> EXERCISE GOAL: How does the data below read from its first line through the line containing "exact of_decide_eq_true here"? Print those lines exactly.
--------
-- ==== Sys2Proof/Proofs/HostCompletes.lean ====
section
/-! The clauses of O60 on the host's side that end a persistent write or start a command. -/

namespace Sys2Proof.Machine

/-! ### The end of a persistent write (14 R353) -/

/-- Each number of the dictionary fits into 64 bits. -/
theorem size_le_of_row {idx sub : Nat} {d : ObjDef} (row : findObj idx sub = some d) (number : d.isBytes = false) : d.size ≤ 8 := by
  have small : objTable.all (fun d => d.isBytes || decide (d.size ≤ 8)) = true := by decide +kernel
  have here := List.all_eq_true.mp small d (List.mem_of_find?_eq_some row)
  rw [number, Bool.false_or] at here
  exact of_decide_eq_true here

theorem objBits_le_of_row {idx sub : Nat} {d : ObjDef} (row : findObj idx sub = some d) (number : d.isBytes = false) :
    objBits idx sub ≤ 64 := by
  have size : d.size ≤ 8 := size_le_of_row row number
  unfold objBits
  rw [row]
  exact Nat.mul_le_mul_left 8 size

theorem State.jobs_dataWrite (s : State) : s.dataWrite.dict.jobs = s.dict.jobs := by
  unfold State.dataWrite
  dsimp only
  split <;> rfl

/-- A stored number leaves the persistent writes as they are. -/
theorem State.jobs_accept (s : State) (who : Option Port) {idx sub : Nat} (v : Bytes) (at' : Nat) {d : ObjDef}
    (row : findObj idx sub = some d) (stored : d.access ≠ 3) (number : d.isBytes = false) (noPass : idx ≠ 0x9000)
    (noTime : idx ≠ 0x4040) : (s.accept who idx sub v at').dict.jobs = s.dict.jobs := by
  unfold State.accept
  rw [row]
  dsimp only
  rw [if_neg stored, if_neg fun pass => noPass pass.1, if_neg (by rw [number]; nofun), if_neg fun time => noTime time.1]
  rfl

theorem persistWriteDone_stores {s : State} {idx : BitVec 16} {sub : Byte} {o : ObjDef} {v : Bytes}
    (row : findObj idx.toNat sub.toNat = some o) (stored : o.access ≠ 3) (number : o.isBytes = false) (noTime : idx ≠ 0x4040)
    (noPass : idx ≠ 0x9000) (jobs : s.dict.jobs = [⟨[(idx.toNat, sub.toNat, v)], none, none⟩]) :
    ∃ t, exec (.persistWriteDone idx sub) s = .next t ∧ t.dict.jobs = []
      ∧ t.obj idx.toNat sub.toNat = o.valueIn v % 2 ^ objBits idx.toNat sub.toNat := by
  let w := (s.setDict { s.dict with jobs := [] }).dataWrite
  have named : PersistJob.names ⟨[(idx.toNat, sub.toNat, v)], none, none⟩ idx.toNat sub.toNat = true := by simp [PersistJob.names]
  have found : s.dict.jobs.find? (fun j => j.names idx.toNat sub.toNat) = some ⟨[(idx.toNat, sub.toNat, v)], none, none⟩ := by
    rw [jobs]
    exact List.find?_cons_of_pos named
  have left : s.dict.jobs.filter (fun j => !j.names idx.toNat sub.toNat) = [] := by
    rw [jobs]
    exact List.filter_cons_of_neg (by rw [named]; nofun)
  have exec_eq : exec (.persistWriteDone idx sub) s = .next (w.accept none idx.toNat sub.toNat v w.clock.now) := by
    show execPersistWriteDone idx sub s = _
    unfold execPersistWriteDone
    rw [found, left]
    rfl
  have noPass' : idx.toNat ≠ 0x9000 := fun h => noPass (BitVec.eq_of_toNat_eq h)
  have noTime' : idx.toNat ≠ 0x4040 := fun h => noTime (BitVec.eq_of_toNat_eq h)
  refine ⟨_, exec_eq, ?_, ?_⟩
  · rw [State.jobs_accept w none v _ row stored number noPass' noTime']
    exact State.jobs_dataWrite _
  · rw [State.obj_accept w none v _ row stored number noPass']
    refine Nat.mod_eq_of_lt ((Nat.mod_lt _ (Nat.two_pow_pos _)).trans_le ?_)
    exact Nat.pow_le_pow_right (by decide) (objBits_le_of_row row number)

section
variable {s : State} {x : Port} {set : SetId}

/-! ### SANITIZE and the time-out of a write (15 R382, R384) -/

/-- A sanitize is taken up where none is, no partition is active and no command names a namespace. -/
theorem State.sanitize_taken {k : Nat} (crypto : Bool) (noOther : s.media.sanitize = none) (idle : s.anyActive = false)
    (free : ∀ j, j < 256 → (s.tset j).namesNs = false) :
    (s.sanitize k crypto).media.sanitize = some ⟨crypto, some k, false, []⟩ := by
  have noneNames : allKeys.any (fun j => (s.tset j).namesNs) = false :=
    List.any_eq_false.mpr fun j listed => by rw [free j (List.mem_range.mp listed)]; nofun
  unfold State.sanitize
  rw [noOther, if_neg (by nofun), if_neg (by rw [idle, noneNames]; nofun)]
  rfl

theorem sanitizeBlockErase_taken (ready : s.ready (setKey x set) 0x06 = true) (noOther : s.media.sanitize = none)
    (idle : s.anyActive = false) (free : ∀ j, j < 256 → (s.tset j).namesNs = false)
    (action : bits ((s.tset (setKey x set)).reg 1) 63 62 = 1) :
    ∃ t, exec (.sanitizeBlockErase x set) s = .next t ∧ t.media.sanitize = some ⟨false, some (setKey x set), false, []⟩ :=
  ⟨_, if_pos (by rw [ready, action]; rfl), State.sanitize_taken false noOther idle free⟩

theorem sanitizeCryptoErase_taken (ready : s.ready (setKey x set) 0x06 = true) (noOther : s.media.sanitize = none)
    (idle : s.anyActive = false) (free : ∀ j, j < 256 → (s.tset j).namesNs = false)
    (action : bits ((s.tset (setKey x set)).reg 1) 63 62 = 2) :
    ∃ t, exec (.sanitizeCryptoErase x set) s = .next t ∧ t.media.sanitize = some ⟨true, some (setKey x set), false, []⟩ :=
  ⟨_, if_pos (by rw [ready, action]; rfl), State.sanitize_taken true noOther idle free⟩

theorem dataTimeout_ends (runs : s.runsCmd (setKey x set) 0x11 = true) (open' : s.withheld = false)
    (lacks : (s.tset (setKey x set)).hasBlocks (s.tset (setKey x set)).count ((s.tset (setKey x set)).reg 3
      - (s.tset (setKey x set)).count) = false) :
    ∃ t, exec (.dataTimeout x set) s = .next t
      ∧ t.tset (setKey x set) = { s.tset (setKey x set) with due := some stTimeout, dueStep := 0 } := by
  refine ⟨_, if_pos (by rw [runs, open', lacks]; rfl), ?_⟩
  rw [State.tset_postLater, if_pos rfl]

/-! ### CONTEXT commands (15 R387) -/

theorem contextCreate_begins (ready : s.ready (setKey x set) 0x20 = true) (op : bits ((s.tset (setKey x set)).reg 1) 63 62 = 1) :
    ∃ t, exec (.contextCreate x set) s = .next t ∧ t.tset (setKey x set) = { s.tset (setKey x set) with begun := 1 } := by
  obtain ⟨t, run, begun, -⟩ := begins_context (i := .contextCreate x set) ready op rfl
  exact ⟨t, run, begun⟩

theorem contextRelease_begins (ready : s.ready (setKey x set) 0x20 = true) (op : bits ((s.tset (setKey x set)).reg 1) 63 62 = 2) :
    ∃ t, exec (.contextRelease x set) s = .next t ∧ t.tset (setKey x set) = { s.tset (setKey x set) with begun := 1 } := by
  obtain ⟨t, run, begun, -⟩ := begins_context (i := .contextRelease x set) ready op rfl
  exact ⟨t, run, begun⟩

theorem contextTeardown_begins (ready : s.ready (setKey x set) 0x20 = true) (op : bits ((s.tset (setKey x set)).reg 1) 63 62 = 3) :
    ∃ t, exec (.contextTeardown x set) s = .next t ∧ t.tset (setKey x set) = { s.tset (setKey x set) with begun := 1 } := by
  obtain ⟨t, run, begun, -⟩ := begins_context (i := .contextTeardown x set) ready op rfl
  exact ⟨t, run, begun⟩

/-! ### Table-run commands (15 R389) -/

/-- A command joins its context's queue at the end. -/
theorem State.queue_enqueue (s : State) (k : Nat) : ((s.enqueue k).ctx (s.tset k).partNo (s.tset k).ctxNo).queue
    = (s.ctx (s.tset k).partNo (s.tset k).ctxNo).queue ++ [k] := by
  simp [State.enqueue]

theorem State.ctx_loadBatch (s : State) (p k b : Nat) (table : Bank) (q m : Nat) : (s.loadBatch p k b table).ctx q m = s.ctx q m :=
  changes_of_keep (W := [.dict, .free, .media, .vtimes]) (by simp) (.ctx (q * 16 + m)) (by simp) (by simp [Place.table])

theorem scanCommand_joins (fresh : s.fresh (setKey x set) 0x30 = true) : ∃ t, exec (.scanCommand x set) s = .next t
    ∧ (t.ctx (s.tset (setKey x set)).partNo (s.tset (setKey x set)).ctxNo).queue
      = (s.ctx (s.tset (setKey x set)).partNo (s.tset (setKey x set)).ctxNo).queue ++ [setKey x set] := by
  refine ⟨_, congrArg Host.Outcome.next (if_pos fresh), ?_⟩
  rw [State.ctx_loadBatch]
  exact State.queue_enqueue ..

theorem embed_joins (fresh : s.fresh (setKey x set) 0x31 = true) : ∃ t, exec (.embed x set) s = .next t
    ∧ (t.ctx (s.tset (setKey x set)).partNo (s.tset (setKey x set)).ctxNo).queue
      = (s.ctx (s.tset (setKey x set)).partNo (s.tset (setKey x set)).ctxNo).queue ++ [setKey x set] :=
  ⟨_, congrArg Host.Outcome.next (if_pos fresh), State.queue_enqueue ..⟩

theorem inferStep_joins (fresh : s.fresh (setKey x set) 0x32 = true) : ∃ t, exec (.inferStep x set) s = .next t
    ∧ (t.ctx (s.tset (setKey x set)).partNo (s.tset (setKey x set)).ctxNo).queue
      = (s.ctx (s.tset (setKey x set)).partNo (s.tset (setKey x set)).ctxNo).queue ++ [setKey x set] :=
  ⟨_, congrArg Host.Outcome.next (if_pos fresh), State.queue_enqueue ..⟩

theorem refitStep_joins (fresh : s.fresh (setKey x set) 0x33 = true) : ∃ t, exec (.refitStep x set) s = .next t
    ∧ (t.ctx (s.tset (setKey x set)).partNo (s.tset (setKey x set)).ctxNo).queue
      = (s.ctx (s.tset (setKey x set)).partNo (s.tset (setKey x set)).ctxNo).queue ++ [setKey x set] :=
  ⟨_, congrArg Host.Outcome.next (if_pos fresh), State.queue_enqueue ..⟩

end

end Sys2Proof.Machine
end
--------
> TASK RESPONSE:
-- ==== Sys2Proof/Proofs/HostCompletes.lean ====
section
/-! The clauses of O60 on the host's side that end a persistent write or start a command. -/

namespace Sys2Proof.Machine

/-! ### The end of a persistent write (14 R353) -/

/-- Each number of the dictionary fits into 64 bits. -/
theorem size_le_of_row {idx sub : Nat} {d : ObjDef} (row : findObj idx sub = some d) (number : d.isBytes = false) : d.size ≤ 8 := by
  have small : objTable.all (fun d => d.isBytes || decide (d.size ≤ 8)) = true := by decide +kernel
  have here := List.all_eq_true.mp small d (List.mem_of_find?_eq_some row)
  rw [number, Bool.false_or] at here
  exact of_decide_eq_true here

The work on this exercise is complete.